Residents living in the Village of Lowellville and Coitsville township said they're fed up with truck traffic. Some are worried it poses a risk in their neighborhoods.

“Being a rural road, you see a lot of people riding their bikes, or walking, running down the streets. They’re not used to seeing semis driving down the street,” Tim Reardon, CEO of the Villa Maria Campus Center.

Despite signs prohibiting landfill trucks, residents say it's been a problem for years. Rick Alli, Chief of Police at the Lowellville Police Department said signs have been put up to try and stop landfill trucks on the roads, but they are still a problem in many neighborhoods.

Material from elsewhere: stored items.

-- ==== Sys2Proof/Machine/Traps.lean ====
section
/-!
DEFINITION. Trap records on their way to the host (R299 to R302), the replies that return from an event (R303 to R305),
service requests and replies (R351, R352), and the doorbells of rings (R347).
-/

namespace Sys2Proof.Machine

/-! ## Records -/

/-- A trap record as it stands in the ring (R299 to R301). -/
def TrapRec.bytes (r : TrapRec) (seq : Nat) : List Byte :=
  bytesOfNum 4 r.launch.toNat ++ bytesOfNum 4 (16 * r.wslot + 256 * r.core + 65536 * r.context) ++
    bytesOfNum 4 (r.event + 256 * r.reason + 65536 * r.wids.length) ++ bytesOfNum 4 seq ++ bytesOfNum 4 r.npc.toNat ++
    bytesOfNum 4 r.word.toNat ++ bytesOfNum 4 r.rentry.toNat ++ bytesOfNum 4 r.entries.toNat ++
    bytesOfNum 8 r.lmask.toNat ++ bytesOfNum 8 r.info0.toNat ++ bytesOfNum 8 r.info1.toNat ++
    bytesOfNum 8 r.info2.toNat ++ r.wids.flatMap fun w => bytesOfNum 8 w.toNat

/-- A lane is parked on a record. -/
def Thread.parkedOn (t : Thread) (n : Nat) : Bool :=
  t.waits.any fun x => match x with | .trap k _ => k == n | _ => false

/-- The address a lane parked on a record resumes at (R295). -/
def Thread.resumeAt (t : Thread) (n : Nat) : Option Word :=
  t.waits.findSome? fun x => match x with | .trap k a => if k = n then some a else none | _ => none

/-- A record can be posted: the pending results of the lanes it parks are delivered and the named lanes' stores are
performed (R296, R302). -/
def Chip.postable (c : Chip) (r : TrapRec) : Bool :=
  let wp := c.warp r.warp
  r.lmask.lanes.all fun l =>
    let t := wp.thread l
    !(t.live && t.parkedOn r.num && !t.pend.isEmpty) && !(wp.storeQ.any fun x => x.lane == l)

/-- TRAP_RECORD_POST (R302): the first record of a context that can be posted, those of one die in order. -/
def State.postRecord (s : State) (ctx : Nat) : Option State :=
  let rs := s.chip.recs.filter fun r => r.seq.isNone && r.context == ctx
  let front := rs.filter fun r => ((rs.find? fun y => y.die == r.die).map TrapRec.num) == some r.num
  (front.find? s.chip.postable).bind fun r =>
    let seq := ((s.ring ctx 0).getD ⟨0, 0, 0, 0, 0⟩).tail
    (s.ringPut ctx 0 (r.bytes seq)).map fun s =>
      s.onChip fun c => Chip.dropRecords { c with
        recs := c.recs.map fun x => if x.num = r.num then { x with seq := some seq } else x }

/-! ## Replies -/

/-- A lane resumes after a reply (R304): its `gpc` may be written first, and a stall-check mode cleared. -/
def Chip.replyLane (c : Chip) (x : Reply) (r : TrapRec) (l : Nat) : Chip :=
  let t := (c.warp r.warp).thread l
  let c := if x.sgpc then c.modWarp r.warp fun wp => wp.modThread l fun t => { t with gpc := x.gpc } else c
  if x.action = 1 then
    if c.landAt r.warp t.tolune x.pc then
      (c.resume r.warp r.num [l] (fun _ => x.pc) true).modWarp r.warp fun wp => wp.leaveJoins (bit l)
    else c.stopThread r.warp l r.npc r.word ⟨4, 0, x.pc, false⟩
  else c.resume r.warp r.num [l] (fun _ => (t.resumeAt r.num).getD t.rentry) false

/-- The lanes that a reply of actions 0 and 1 names, live ones no longer parked giving one refusal (R304, R305). -/
def State.replyLanes (s : State) (x : Reply) (r : TrapRec) : State :=
  let wp := s.chip.warp r.warp
  let named := x.mask.lanes
  let ls := named.filter fun l => (wp.thread l).live && (wp.thread l).parkedOn r.num
  let late := named.any fun l => (wp.thread l).live && !(wp.thread l).parkedOn r.num
  let s := s.onChip fun c => ls.foldl (fun c l => c.replyLane x r l) c
  if late then s.refuseEntry x.context 1 2 x.index else s

/-- The job of a record. -/
def State.faultJob (s : State) (r : TrapRec) : Option (Nat × Job) :=
  s.chip.jobs.find? fun e => e.2.fault == some r.num

/-- A job names a fenced channel or link: it stops at its next start (R245, R391). -/
def Chip.fencedFor (c : Chip) (j : Job) : Bool :=
  c.fencedChannels.contains (j.unit * 16 + j.chan) || (c.fencedLink j).isSome

/-- A valid reply acts (R304). -/
def State.applyReply (s : State) (x : Reply) (r : TrapRec) : State :=
  let s := if x.nochk then s.onChip fun c =>
      if (Sparse.find c.warps r.warp).isSome then c.modWarp r.warp fun wp => { wp with stallchk := false } else c
    else s
  let s := match x.action with
    | 2 =>
      match s.faultJob r with
      | some e => s.abortLaunch e.2.launch
      | none => s.abortLaunch (s.chip.warp r.warp).launch
    | 3 =>
      match s.faultJob r with
      | some e => s.modJob e.1 fun j => { j with status := if s.chip.fencedFor e.2 then .waiting else .running, fault := none }
      | none => s
    | 4 =>
      match s.faultJob r with
      | some e => s.fatalJob e.1 e.2 (r.info0.extractLsb' 60 4).toNat (r.info0.extractLsb' 0 57).toNat false
      | none => s
    | _ => s.replyLanes x r
  s.onChip Chip.dropRecords

/-- The block whose lanes or job a record parks. -/
def State.recordBlock (s : State) (r : TrapRec) : Nat :=
  match s.faultJob r with
  | some e => e.2.block
  | none => (s.chip.warp r.warp).block

/-- A reply entry of 32 bytes (R303): its record's seq, its fields, and whether a must-be-0 field is not 0. -/
def replyOf (bs : List Byte) (ctx index : Nat) : Reply × Nat × Bool :=
  let g (o n : Nat) : Nat := numOfBytes ((bs.drop o).take n)
  let f : Word := BitVec.ofNat 32 (g 4 4)
  ({ context := ctx, index := index, block := 0, record := 0, action := g 4 1, nochk := f.getLsbD 10, sgpc := f.getLsbD 9, mask := BitVec.ofNat 64 (g 8 8)
     pc := BitVec.ofNat 32 (g 16 4), gpc := BitVec.ofNat 32 (g 20 4) },
    g 0 4, f.extractLsb' 11 21 != 0 || f.getLsbD 8 || g 24 8 != 0)

/-- The action fits the record's event (R304). -/
def actionFits (event action : Nat) : Bool :=
  if action = 2 then true else if event = 9 then action == 3 || action == 4 else action ≤ 1

/-- The posted record a seq names, with a lane or job still parked on it. -/
def Chip.recordAt (c : Chip) (ctx seq : Nat) : Option TrapRec :=
  c.recs.find? fun r => r.context == ctx && r.seq == some seq && c.openRecord r

/-- A valid reply is held for a block that is off its die; so is one for a job that has acknowledged the stop of its block (R305,
R309, R311). -/
def State.holdsReply (s : State) (x : Reply) (r : TrapRec) : Bool :=
  let k := s.chip.block x.block
  k.status == .preempted || (k.status == .stopping && (x.action == 3 || x.action == 4) &&
    (s.faultJob r).any fun e => !k.owed.contains (2, e.1))

/-- A trap reply of one action (R303 to R305): refused, held for a pre-empted block, or applied. A reserved action goes
with action 0. -/
def State.trapReply (s : State) (ctx action : Nat) : Option State :=
  (s.ringPeek ctx 1 1).bind fun u =>
    let (x, seq, bad) := replyOf u.2 ctx u.1
    if x.action != action && !(action = 0 && decide (4 < x.action)) then none
    else
      let s := s.ringTake ctx 1 1
      let refuse (reason : Nat) : Option State := some (s.refuseEntry ctx 1 reason u.1)
      if bad || decide (4 < x.action) then refuse 0
      else
        match s.chip.recordAt ctx seq with
        | none => refuse 2
        | some r =>
          let x := { x with record := r.num, block := s.recordBlock r }
          if !actionFits r.event x.action then refuse 1
          else if x.mask &&& ~~~r.lmask != 0 then refuse 2
          else if s.holdsReply x r then some { s with replies := s.replies ++ [x] }
          else some (s.applyReply x r)

/-- The replies held for a block are applied as it is bound again, in their order; one whose record nothing is parked on any
more is refused (R304, R305, R313). -/
def State.applyHeld (s : State) (b : Nat) : State :=
  (s.replies.filter fun x => x.block == b).foldl (fun s x =>
    match s.chip.recs.find? fun r => r.num == x.record && s.chip.openRecord r with
    | none => s.refuseEntry x.context 1 2 x.index
    | some r => s.applyReply x r) { s with replies := s.replies.filter fun x => x.block != b }

/-! ## Services -/

/-- A warp stands at run boundaries (R309, R351): no run, no pending result that something on its core will deliver, no
read of a `dsp`, no move, and every store performed. A ring result whose slot is not known, and a matrix result whose word
is saved, are kept pending, and with a result that is still to come the stores from its element on. -/
def Warp.quiet (wp : Warp) (queued : Bool) : Bool :=
  wp.runs.isEmpty && (wp.storeQ.head?.all fun x => x.due.isSome) && wp.liveLanes.all fun l =>
    let t := wp.thread l
    (t.pend.all fun p => match p.kind with
      | .ring _ known _ _ => !known
      | .drain | .mstat => queued
      | _ => false) &&
    t.waits.all fun x => match x with
      | .dispatch _ _ | .move => false
      | _ => true

/-- A request entry (R351). -/
def Chip.requestBytes (c : Chip) (x : Service) (seq : Nat) : List Byte :=
  let wp := c.warp x.warp
  let ls := (x.lanes &&& wp.liveMask).lanes
  let arg (l r : Nat) : Nat :=
    let t := wp.thread l
    (t.cellVal (wp.cell t.tolune t (BitVec.ofNat 8 r))).v.toNat
  bytesOfNum 4 (c.launch wp.launch).ident.toNat ++ bytesOfNum 4 (16 * x.wslot + 256 * x.core + 65536 * x.context) ++
    bytesOfNum 4 (x.code + 65536 * ls.length) ++ bytesOfNum 4 seq ++ bytesOfNum 8 (maskOf ls).toNat ++
    bytesOfNum 4 x.npc.toNat ++ bytesOfNum 4 0 ++ bytesOfNum 8 (c.block wp.block).bwid.toNat ++ bytesOfNum 24 0 ++
    (ls.flatMap fun l => (List.range 8).flatMap fun r => bytesOfNum 4 (arg l r)) ++
    ls.flatMap fun l => bytesOfNum 8 (wp.thread l).wid.toNat

/-- A warp leaves its core for its service calls (R351). -/
def Chip.leaveCore (c : Chip) (w : Nat) : Chip :=
  { c.modWarp w (fun wp => { wp with offCore := true }) with
    services := c.services.map fun y => if y.warp = w then { y with unbound := true } else y }

/-- SERVICE_REQUEST_POST (R351 steps 2 to 4): a warp leaves its core once it is quiet, and its entry is written when the ring has
room. The first call that can do either does. -/
def State.postService (s : State) (ctx : Nat) : Option State :=
  let ready := s.chip.services.filter fun x =>
    let wp := s.chip.warp x.warp
    x.seq.isNone && x.context == ctx && (wp.offCore || wp.quiet false) && !(wp.liveMask &&& x.lanes == 0)
  ready.findSome? fun x =>
    let seq := ((s.ring ctx 3).getD ⟨0, 0, 0, 0, 0⟩).tail
    let wp := s.chip.warp x.warp
    let off (s : State) : State := s.onChip fun c => c.leaveCore x.warp
    match s.ringPut ctx 3 (s.chip.requestBytes x seq) with
    | some t =>
      some ((off t).onChip fun c => { c with
        services := c.services.map fun y =>
          if y.num = x.num then { y with seq := some seq, lanes := x.lanes &&& wp.liveMask } else y })
    | none => if wp.offCore then none else some (off s)

/-- A service reply of one action (R352). A reserved action goes with action 0. -/
def State.serviceReply (s : State) (ctx action : Nat) : Option State :=
  (s.ringPeek ctx 4 1).bind fun h =>
    let mask : Mask := BitVec.ofNat 64 (numOfBytes ((h.2.drop 8).take 8))
    let n := mask.lanes.length
    (s.ringPeek ctx 4 (n + 1)).bind fun u =>
      let g (o k : Nat) : Nat := numOfBytes ((u.2.drop o).take k)
      let a := g 4 1
      if a != action && !(action = 0 && a != 2) then none
      else
        let s := s.ringTake ctx 4 (n + 1)
        let refuse (reason : Nat) : Option State := some (s.refuseEntry ctx 2 reason u.1)
        if g 5 3 != 0 || g 16 16 != 0 || (a != 0 && a != 2) then refuse 0
        else
          match s.chip.services.find? fun x => x.seq == some (g 0 4) && !x.replied && x.context == ctx with
          | none => refuse 2
          | some x =>
            if mask &&& ~~~x.lanes != 0 then refuse 2
            else if a = 2 then
              some ((s.onChip fun c => { c with
                services := c.services.map fun y => if y.num = x.num then { y with replied := true } else y }).abortLaunch
                x.launch)
            else if (Sparse.find s.chip.warps x.warp).isNone then
              some (s.onChip fun c => { c with services := c.services.filter fun y => y.num != x.num })
            else
              let ws := mask.lanes.zipIdx.flatMap fun e => (List.range 8).map fun r =>
                (e.1, r, BitVec.ofNat 32 (g (32 + 32 * e.2 + 4 * r) 4))
              some (s.onChip fun c => { c with
                services := c.services.map fun y => if y.num = x.num then { y with replied := true, writes := ws } else y })

/-- A replied call takes effect as its warp is bound again, or at once if it is bound (R352): replacement registers, and the calling lanes go on. -/
def Chip.serviceReturn (c : Chip) (x : Service) : Chip :=
  let c := c.modWarp x.warp fun wp =>
    let wp := x.writes.foldl (fun wp e => wp.modThread e.1 fun t =>
      if t.live then t.setCell (wp.cell t.tolune t (BitVec.ofNat 8 e.2.1)) ⟨e.2.2, false⟩ else t) wp
    wp.mapLanes x.lanes.lanes fun _ t =>
      { t with waits := t.waits.filter (· != .service x.num), since := c.cycle, nextAt := c.cycle }
  { c with services := (c.services.filter fun y => y.num != x.num).map fun y =>
      if y.warp = x.warp then { y with unbound := false } else y }

/-! ## Doorbells -/

/-- An RDOOR write (R345, R347): a new tail of a host-produced ring or a new head of a device-produced one; held entries
and the count of dropped trace records follow when room frees. -/
def State.doorbell (s : State) (v : Dword) : State :=
  let ctx := (v.extractLsb' 48 16).toNat
  let kind := (v.extractLsb' 32 16).toNat
  let n := (v.extractLsb' 0 32).toNat
  let s := { s with regBlock := { s.regBlock with rdoor := v } }
  match s.ring ctx kind with
  | none => if (s.ring 0 2).isSome then s.refuseEntry 0 3 0 kind else s
  | some r =>
    let s := s.setRing ctx kind (if kind = 1 ∨ kind = 4 then { r with tail := n } else { r with head := n })
    (if kind = 5 then s.traceNotice ctx else s).flushEntries

/-! ## Meanings -/

/-- TRAP_RECORD_POST (R302). -/
def execTrapRecordPost (ctx : Nat) (σ : State) : Host.Outcome State Fault Refusal :=
  stateEvent (fun s => s.postRecord ctx) σ

/-- TRAP_REPLY_RESUME (R304). -/
def execTrapReplyResume (ctx : Nat) (σ : State) : Host.Outcome State Fault Refusal :=
  stateEvent (fun s => s.trapReply ctx 0) σ

/-- TRAP_REPLY_REDIRECT (R304). -/
def execTrapReplyRedirect (ctx : Nat) (σ : State) : Host.Outcome State Fault Refusal :=
  stateEvent (fun s => s.trapReply ctx 1) σ

/-- TRAP_REPLY_ABORT (R304). -/
def execTrapReplyAbort (ctx : Nat) (σ : State) : Host.Outcome State Fault Refusal :=
  stateEvent (fun s => s.trapReply ctx 2) σ

/-- TRAP_REPLY_CHUNK_SERVICED (R304). -/
def execTrapReplyChunkServiced (ctx : Nat) (σ : State) : Host.Outcome State Fault Refusal :=
  stateEvent (fun s => s.trapReply ctx 3) σ

/-- TRAP_REPLY_CHUNK_FATAL (R304). -/
def execTrapReplyChunkFatal (ctx : Nat) (σ : State) : Host.Outcome State Fault Refusal :=
  stateEvent (fun s => s.trapReply ctx 4) σ

/-- SERVICE_REQUEST_POST (R351). -/
def execServiceRequestPost (ctx : Nat) (σ : State) : Host.Outcome State Fault Refusal :=
  stateEvent (fun s => s.postService ctx) σ

/-- SERVICE_REPLY_RESUME (R352). -/
def execServiceReplyResume (ctx : Nat) (σ : State) : Host.Outcome State Fault Refusal :=
  stateEvent (fun s => s.serviceReply ctx 0) σ

/-- SERVICE_REPLY_ABORT (R352). -/
def execServiceReplyAbort (ctx : Nat) (σ : State) : Host.Outcome State Fault Refusal :=
  stateEvent (fun s => s.serviceReply ctx 2) σ

/-- RING_HEAD_RELEASE (R347). -/
def execRingHeadRelease (v : Nat) (σ : State) : Host.Outcome State Fault Refusal :=
  stateEvent (fun s => some (s.doorbell (BitVec.ofNat 64 v))) σ

end Sys2Proof.Machine
end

Despite the signs, Alli said he sees the landfill trucks on a regular basis. Ali said he receives a report of a landfill truck causing damage about once a a month. 

Many of these trucks are dropping waste at a nearby landfill, but their GPS is bringing them off the highway, and onto these residential roads.

“They’ll go down either Wood Street or Walnut Street, and those are small residential streets. They cannot make those turns. So as they try to make those turns, they’re destroying yards, they’re going over our sidewalks, they crack the sidewalk,” said Alli.

Resident’s yards and property have also been damaged from the trucks. One resident said multiple trucks have driven into his yard, and his mailbox was knocked down several times.

Some residents said they see the trucks every day. 

“They would drive up and down the street like all hours of the day pretty much, like nighttime, daytime,” said resident Morgan Guiles.

Alli said a language barrier has prevented some of the drivers from reading the signs altogether.

Alli said there's a $250 fine for any landfill truck caught on these roads.